Het feit dat deze specifieke dynamiek zich na de aankondiging van de nieuwe coalitie zo snel heeft verspreid, getuigt van een ontgoochelende waarheid over de Oostenrijkse politiek: aangezien er geen relevante linkse kracht is die op overtuigende wijze de strijd aanbindt met de kapitalistische uitbuiting en onderdrukking, is de politiek gereduceerd tot een technocratische inspanning, gericht op het beheer van de status-quo. In het licht van de nieuwe regering is het nog duidelijker geworden dat er geen enkele kracht is die de strijd om de materiële omstandigheden van het leven van de mensen te verbeteren, organiseert.
Met zo’n afwezigheid van links zijn de eigen ambities van de Groenen ernstig beperkt. Het feit dat de noodzaak om een door Kurz geleide regering ‘draaglijker’ te maken het belangrijkste argument is geworden voor hun deelname aan de regering, toont aan hoe weinig de Groenen een werkelijke politieke visie hebben. Hoewel deze coalitie serieus genomen moet worden – als nieuwe politieke uiting van het neoliberale project – is er weinig reden om teleurgesteld te zijn in de Groenen.

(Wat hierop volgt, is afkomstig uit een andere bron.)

-- ==== Sys2Proof/Machine/Tiles.lean ====
section
/-! DEFINITION. Matrix operands: format pairs, segments and vectors in the scratchpad, tiles, and the bytes an outstanding
instruction still uses (R127, R130, R133, R139 to R141, R147). -/

namespace Sys2Proof.Machine

/-! ### Configurations and pairs (R129, R130) -/

def cfgFA (c : Word) : Nat := fieldW c 0 4
def cfgFB (c : Word) : Nat := fieldW c 4 4
/-- Strides in bytes (R129). -/
def cfgASTR (c : Word) : Nat := fieldW c 8 18 * 4
def cfgBSTR (c : Word) : Nat := fieldW c 26 18 * 4
/-- The epilogue table's offset. -/
def cfgEDB (c : Word) : Nat := fieldW c 44 16 * 16

/-- A legal format pair: k-step length, bytes of an A and a B segment, cycles of a k-step, and whether the tile is I32
(R130, R144). -/
structure MPair where
  k : Nat
  sa : Nat
  sb : Nat
  cyc : Nat
  int : Bool
deriving DecidableEq, Repr

def pairOf (fa fb : Nat) : Option MPair :=
  if (fa = 3 ∨ fa = 4) ∧ (fb = 3 ∨ fb = 4) then some ⟨48, 48, 48, 48, false⟩
  else if fa = 1 ∧ fb = 1 ∨ fa = 2 ∧ fb = 2 then some ⟨24, 48, 48, 48, false⟩
  else if (fa = 3 ∨ fa = 4 ∨ fa = 5) ∧ (fb = 5 ∨ fb = 6) then
    some ⟨48, if fa = 5 then 24 else 48, if fb = 5 then 24 else 12, 24, false⟩
  else if fa = 8 ∧ fb = 8 then some ⟨48, 48, 48, 48, true⟩
  else none

/-- The pair of a configuration. -/
def cfgPair (c : Word) : Option MPair := pairOf (cfgFA c) (cfgFB c)

/-! ### Bank format registers an instruction latched (R74, R77) -/

def bfFmt (v : Word) : Nat := fieldW v 0 4
def bfRm (v : Word) : Nat := fieldW v 4 3
def bfSpb (v : Word) : Nat := fieldW v 8 20
def bfCbt (v : Word) : Nat := fieldW v 28 20
/-- The register of the bank that holds an offset. -/
def bankOf (bf : Vector Word 16) (off : Nat) : Word := bf[off / 65536 % 16]'(Nat.mod_lt _ (by decide))

/-! ### Objects (R133) -/

/-- An object of a matrix instruction: OPND of R134, offset of its first byte, bytes, whether it must lie in one bank, and
the format its bank must have. -/
structure MObj where
  opnd : Nat
  off : Nat
  len : Nat
  bank : Bool := false
  fmt : Option Nat := none
deriving DecidableEq, Repr

/-- The A segments of k-step `k`, in row order. -/
def MEntry.aSegs (e : MEntry) (p : MPair) (k : Nat) : List MObj :=
  let rows : List Nat := match e.op with
    | .mmaG _ => e.idx.filter (· ≠ 0xFFFF)
    | _ => List.range 64
  rows.map (fun r => { opnd := 0, off := e.offA + k * cfgASTR e.cfg + r * p.sa, len := p.sa, bank := true, fmt := some (cfgFA e.cfg) })
/-- The B segments of k-step `k`, in column order. -/
def MEntry.bSegs (e : MEntry) (p : MPair) (k : Nat) : List MObj :=
  (List.range 128).map (fun j =>
    { opnd := 1, off := e.offB + k * cfgBSTR e.cfg + j * p.sb, len := p.sb, bank := true, fmt := some (cfgFB e.cfg) })

/-- Fields of an epilogue descriptor (R141). -/
def descScoff (d : List Byte) : Nat := bitsNat (bytesAt d 0 4) 0 20
def descScen (d : List Byte) : Bool := (bytesAt d 0 4).testBit 20
def descBioff (d : List Byte) : Nat := bitsNat (bytesAt d 4 4) 0 20
def descBien (d : List Byte) : Bool := (bytesAt d 4 4).testBit 20
def descOstr (d : List Byte) : Nat := bitsNat (bytesAt d 8 4) 0 20
def descAct (d : List Byte) : Nat := bitsNat (bytesAt d 8 4) 20 3
def descParam (d : List Byte) : Nat := bytesAt d 12 4

/-- Destination formats of `mout` (R140). -/
def moutDst (f : Nat) : Bool := f ≤ 4 || (8 ≤ f && f ≤ 10) || (12 ≤ f && f ≤ 14)
/-- The row length rule of R134: bytes of an output element. -/
def MEntry.outBytes (e : MEntry) : Nat :=
  let f := bfFmt (bankOf e.bf e.offA)
  if moutDst f then codeBits f / 8 else 4
/-- The output rows of `mout`. -/
def MEntry.outRows (e : MEntry) : List MObj :=
  (List.range 64).map (fun i => { opnd := 7, off := e.offA + i * descOstr e.desc, len := 128 * e.outBytes, bank := true })
/-- The scale and bias vectors of `mout`. -/
def MEntry.vectors (e : MEntry) : List MObj :=
  (if descScen e.desc then [{ opnd := 5, off := descScoff e.desc, len := 512 }] else []) ++
  (if descBien e.desc then [{ opnd := 6, off := descBioff e.desc, len := 512 }] else [])

/-! ### Tiles (R127) -/

/-- The key of a tile element. -/
def tileKey (eng td i j : Nat) : Nat := eng % 2 * 65536 + td * 8192 + i * 128 + j
/-- A tile element. -/
def CoreData.tile (d : CoreData) (eng td i j : Nat) : BitVec 32 := (d.tiles.get (tileKey eng td i j)).getD 0
/-- Elements from a key on, absent where +0. -/
def tileCells : Nat → List (BitVec 32) → NMap (BitVec 32)
  | _, [] => []
  | k, x :: xs => if x = 0 then tileCells (k + 1) xs else (k, x) :: tileCells (k + 1) xs
/-- Rows of a tile replaced, whole (R136, R139): a write of a whole 8-byte unit clears its soft error (R377). -/
def CoreData.setRows (d : CoreData) (eng td row : Nat) (xs : List (BitVec 32)) : CoreData :=
  let k := tileKey eng td row 0
  let f := k + xs.length
  { d with
    tiles := d.tiles.filter (fun x => x.1 < k) ++ tileCells k xs ++ d.tiles.filter (fun x => f ≤ x.1)
    badTiles := d.badTiles.filter (fun u => 2 * u < k || f ≤ 2 * u) }

/-! ### Decoding segments (R69 to R72, R133) -/

/-- The decoded elements of a segment of a float format, by the bytes of the scratchpad. -/
def segFloats (rd : Nat → Nat → List Byte) (bf : Vector Word 16) (fmt off k : Nat) : List FVal :=
  let bank := bankOf bf off
  let o := off % 65536
  match fmt with
  | 1 | 2 =>
    let bs := rd off (2 * k)
    (List.range k).map (fun q => fdecode (fspec fmt) (bytesAt bs (2 * q) 2))
  | 5 =>
    let sc := bytesAt (rd (bfSpb bank + o / 24) 1) 0 1
    let bs := rd off 24
    (List.range k).map (fun q => scaled sc (fdecode (fspec 5) (bytesAt bs (q / 2) 1 / 16 ^ (q % 2) % 16)))
  | 6 =>
    let sc := bytesAt (rd (bfSpb bank + o / 12) 1) 0 1
    let bs := rd off 12
    (List.range 6).flatMap (fun w =>
      let idx := bytesAt bs (2 * w) 2
      let entry := leNat (rd (bfCbt bank + 8 * (idx / 256)) 8)
      (List.range 8).map (fun i => scaled sc (cb2Element entry idx i)))
  | _ =>
    let bs := rd off k
    (List.range k).map (fun q => fdecode (fspec fmt) (bytesAt bs q 1))

/-- The decoded elements of an `i8` segment. -/
def segInts (rd : Nat → Nat → List Byte) (off k : Nat) : List Int :=
  (rd off k).map (fun b => laneInt 8 b.toNat 8)

/-- The other bytes that decoding a segment reads: its scale byte and its codebook entries. -/
def segSide (rd : Nat → Nat → List Byte) (bf : Vector Word 16) (fmt off : Nat) : List (Nat × Nat) :=
  let bank := bankOf bf off
  let o := off % 65536
  if fmt = 5 then [(bfSpb bank + o / 24, 1)]
  else if fmt = 6 then
    (bfSpb bank + o / 12, 1) :: (List.range 6).map (fun w => (bfCbt bank + 8 * (bytesAt (rd off 12) (2 * w) 2 / 256), 8))
  else []

/-! ### The bytes of an outstanding instruction (R147) -/

/-- The bytes a k-step reads: its segments, then scales and codebook entries. -/
def MEntry.kstepReads (e : MEntry) (rd : Nat → Nat → List Byte) (p : MPair) (k : Nat) : List (Nat × Nat) :=
  (e.aSegs p k ++ e.bSegs p k).flatMap (fun o => (o.off, o.len) :: segSide rd e.bf (o.fmt.getD 3) o.off)

/-- The bytes an outstanding instruction reads while it runs: offset and number. -/
def MEntry.reads (e : MEntry) (rd : Nat → Nat → List Byte) : List (Nat × Nat) :=
  match e.op with
  | .mma _ | .mmaG _ =>
    (match cfgPair e.cfg with
     | some p => (List.range e.units).flatMap (e.kstepReads rd p)
     | none => [])
  | .minit => [(e.offA, 32768)]
  | .mout => e.vectors.map (fun o => (o.off, o.len))
  | .mzero => []
/-- The bytes an outstanding `mout` writes. -/
def MEntry.writes (e : MEntry) : List (Nat × Nat) :=
  match e.op with
  | .mout => e.outRows.map (fun o => (o.off, o.len))
  | _ => []

/-- Scratchpad bytes as a queued instruction of a context reads them: not as a store in the L slot of its own bundle left them. -/
def State.unitBytes (s : State) (id : CtxId) (e : MEntry) (off n : Nat) : List Byte :=
  let bs := s.readData (spadKey id.pid id.core off) n
  if e.hidden = [] then bs
  else bs.zipIdx.map (fun b => ((e.hidden.find? (fun h => h.1 = off + b.2)).map (·.2)).getD b.1)

/-- An own-scratchpad access of the context in hand conflicts with an outstanding matrix instruction of its own: a store to
bytes one reads or writes, a load of bytes one writes. The reads of an instruction of the access's own bundle come before it (log entry
100). -/
def State.matrixClash (s : State) (w : Bool) (off n : Nat) : Option Word :=
  if !s.me.racedet.getLsbD 0 then none
  else
    let hit (o : Nat × Nat) : Bool := meets o.1 o.2 off n
    let mine := s.myCore.live.eng.toList.flatMap (fun e => (e.open s.myCore.pcyc).filter (fun q => q.ctx = s.cur.id.ctx % 4))
    if mine.any (fun q => q.writes.any hit || (w && q.issue ≠ s.cur.issue && (q.reads (s.unitBytes s.cur.id q)).any hit)) then
      some (raceTval w (Agent.num ⟨s.cur.id, false⟩) true (spadKey s.cur.id.pid s.cur.id.core off))
    else none

/-- KStep of R137: the exact sum of the products, +0 when it is 0, and NV where a NaN forms. -/
def kstep (xs ys : List FVal) : FVal × Fl :=
  if xs.any FVal.isNan || ys.any FVal.isNan then
    (.nan false, Fl.on (xs.any FVal.isSnan || ys.any FVal.isSnan) Fl.nv)
  else
    let r := (xs.zip ys).foldl (fun (a : FVal × Fl) p =>
      let (v, f) := fmulX p.1 p.2
      let (w, g) := faddX 0 a.1 v
      (w, a.2 ||| f ||| g)) (.fin false 0 0, 0)
    match r.1 with
    | .fin _ 0 _ => (.fin false 0 0, r.2)
    | v => (v, r.2)

end Sys2Proof.Machine
end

Het is al lang duidelijk dat hun doel niet een fundamentele verandering van de samenleving is, maar dat ze meedoen met de gevestigde partijen. Voor links gaat het erom verder te gaan, een serieuze oppositie tegen de regering op te bouwen en op overtuigende wijze een politiek project op te zetten dat in staat is om de belangen van het kapitaal te bestrijden in de verdediging van de werkende mensen en onze planeet.
Dit artikel verscheen oorspronkelijk op Jacobin. Nederlandse vertaling: redactie Grenzeloos.